Memo From Michael: Thoughts on Coaching and Integrity

You’ve doubtless heard about the Rutgers University basketball coach, Mike Rice, who is shown on video in serial acts over two years abusing athletes and, quite simply, acting like a complete jerk. He was shown screaming homophobic slurs at his athletes, grabbing and pushing them and throwing basketballs at them from close range. The conduct was so over-the-top inappropriate that the discussion about the ethics of his behavior is simplistic: It’s wrong to be disrespectful. It’s even more wrong when forms of physical violence are involved. And wronger still when the violence is perpetrated by an adult male on young men he is responsible for teaching.

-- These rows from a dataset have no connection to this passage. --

theorem verpack_endsBy (v : BitVec 6) (s : State) : EndsBy (causeOf (.verpack v) s) s (exec (.verpack v) s) := by
  by_cases hv : v.toNat < 7 ∨ 40 < v.toNat
  · rw [causeOf, if_pos hv]
    exact ⟨s, exec_verpack_faults (by omega) s⟩
  · obtain ⟨c, -, hexec⟩ := execFor_verpack_of_range params (v := v) (by omega) (by omega) s
    rw [causeOf, if_neg hv, ← execFor_params]
    exact ⟨_, hexec⟩

/-- Every command ends by the first cause that applies (R240, R244): its preconditions, in the order it tests them, fail as `causeOf`
says. -/
theorem exec_endsBy (i : Instr) (s : State) : EndsBy (causeOf i s) s (exec i s) := by
  cases i with
  | gfmul a b => exact ⟨_, exec_gfmul a b s⟩
  | gfexp idx => exact ⟨_, exec_gfexp idx s⟩
  | gflog x => exact gflog_endsBy x s
  | pmul => exact endsBy_of_conclude (exec_pmul s) (by simp only [firstFailing_decide, firstFailing_nil, causeOf, ite_or])
  | pmod => exact endsBy_of_conclude (exec_pmod s) (firstFailing_decide ..)
  | genld d => exact endsBy_of_conclude (exec_genld d s) (firstFailing_decide ..)
  | rsenc e => exact endsBy_of_conclude (exec_rsenc e s) (by simp only [firstFailing_decide, firstFailing_nil, causeOf])
  | minit v =>
    refine endsBy_of_conclude (exec_minit v s) ?_
    simp only [firstFailing_decide, firstFailing_nil, causeOf, Config.verMin, Config.verMax, Nat.lt_one_iff]
  | maskapply m => exact endsBy_of_conclude (exec_maskapply m s) (firstFailing_maskChecks s)
  | score => exact endsBy_of_conclude (exec_score s) (firstFailing_maskChecks s)
  | masksel => exact endsBy_of_conclude (exec_masksel s) (firstFailing_maskChecks s)
  | fmtpack ec m => exact ⟨_, execFor_fmtpack params ec m s⟩
  | fmtrsv => exact endsBy_of_conclude (execFor_fmtrsv params s) (firstFailing_placerChecks s _)
  | fmtplace ec m => exact endsBy_of_conclude (execFor_fmtplace params ec m s) (firstFailing_placerChecks s _)
  | verpack v => exact verpack_endsBy v s
  | verplace => exact endsBy_of_conclude (execFor_verplace params s) (firstFailing_placerChecks s _)

/-! ## What follows for `exec` and `step` -/

theorem exec_of_cause {c : Cause} (h : causeOf i s = some c) : exec i s = .next (s.faultEntry c) := by
  obtain ⟨_, hend⟩ := exec_endsBy i s
  rw [hend, h, Option.elim_some]

/-- With no cause a command makes its writes and completes (R240). -/
theorem exec_of_no_cause (h : causeOf i s = none) : ∃ u, Writes s i u ∧ exec i s = .next u.complete := by
  obtain ⟨u, hend⟩ := exec_endsBy i s
  rw [h, Option.elim_none] at hend
  rcases exec_cases hend with ⟨c, hfault⟩ | ⟨u', hwrites, hdone⟩
  · exact absurd (congrArg State.phase hfault) Phase.noConfusion
  · exact ⟨u', hwrites, hend.trans (congrArg _ hdone)⟩

theorem step_of_command (hrun : s.CommandRuns) (h : decode s.cmdreg = .command i) : step s = exec i s :=
  (step_of_commandRuns hrun).trans (runCommandBy_of_command h)

theorem step_of_illegal {why : IllegalWord} (hrun : s.CommandRuns) (h : decode s.cmdreg = .illegal why) :
    step s = .next (s.faultEntry .illegalCmd) :=
  (step_of_commandRuns hrun).trans (runCommandBy_of_illegal h)

end Sys2Proof.Machine

open Sys2Proof Sys2Proof.Machine

/-- Settles O8: each command ends by the first cause that applies, and the writes of one that completes leave the fault registers and
`HERR` alone. -/
theorem faultCausesInOrder : Obligations.FaultCausesInOrder := by
  refine ⟨fun s hrun hno => ?_, fun i s => ⟨fun c hc => ?_, fun hnone => ?_⟩, rfl⟩
  · rw [step_of_illegal hrun (decode_of_no_command hno)]
    exact faultsWith_faultEntry s .illegalCmd
  · rw [exec_of_cause hc]
    exact faultsWith_faultEntry s c
  · obtain ⟨u, hwrites, hexec⟩ := exec_of_no_cause hnone
    obtain ⟨-, -, -, hherr, -, -, -, hcode, hcmd⟩ := hwrites.keeps_common
    exact ⟨_, hexec, rfl, rfl, hherr, hcode, hcmd⟩

/-- Settles O7: a command ends in a next state, an illegal word in a fault entry, and a turn of the host in the state it leads to. -/
theorem stepAlwaysAnswersNext : Obligations.StepAlwaysAnswersNext := by
  intro s
  cases hturn : s.blockMoves with
  | false => exact ⟨_, step_of_hostMoves hturn⟩
  | true =>
    have hrun : s.CommandRuns := s.blockMoves_iff.1 hturn
    cases hword : decode s.cmdreg with
    | command i =>
      obtain ⟨_, hend⟩ := exec_endsBy i s
      exact ⟨_, (step_of_command hrun hword).trans hend⟩
    | illegal why => exact ⟨_, step_of_illegal hrun hword⟩

/-- Settles O13: no command runs in phase FAULT, and of the turns of the host only a reset or a quiet one is possible there. -/
theorem faultLeftOnlyByReset : Obligations.FaultLeftOnlyByReset := by
  intro s t hfault h
  have hrun : ¬ s.CommandRuns := fun ⟨hbusy, _⟩ => absurd (hfault.symm.trans hbusy) (by decide)
  have hidle : s.phase ≠ .idle := by rw [hfault]; decide
  rcases step_effect h with ⟨hturn, -⟩ | ⟨hturn, -⟩ | heffect
  · exact absurd hturn hrun
  · exact absurd hturn hrun
  · cases heffect with
    | reset rest hs => exact .inl ⟨rest, hs, rfl⟩
    | quiet => exact .inr rfl
    | _ => exact absurd ‹s.phase = .idle› hidle

/-- Settles O5: in the block's turn `CMDREG` is decoded, and a command's meaning is `exec`. -/
theorem stepRunsDecodedCommand : Obligations.StepRunsDecodedCommand := fun _ _ => step_of_command

end

section
/-! SUPPORT. Noninterference of the leftovers (70_reset_and_hazards.md R280): the storage outside C, what a command reads there and what
it makes of it, for two states that agree on the operands. -/

namespace Sys2Proof.Machine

The tougher question concerns consequences for the administrators, who many think were far too lenient. Before the story became public, the athletic director (and maybe the University President) thought a short suspension and fine was sufficient to cause the coach to rehabilitate himself. In the sharp lights of relentless media coverage it apparently looked very different. After briefly defending the decision, the athletic director and the university relented to public pressure and fired Rice.

Is this is a mini-version of Penn State and Jerry Sandusky? Major institutions put their credibility on the line whenever they respond to misconduct. They send a message as to what their values are. Thus, when it became obvious that a substantial majority of citizens thought the Rutgers coach was so out of line that he had to be fired, Rutgers quickly decided to cut its losses and relent. The question is, were they totally surprised that public opinion would be so strong or were they simply relying on the always unfounded belief that no one would know?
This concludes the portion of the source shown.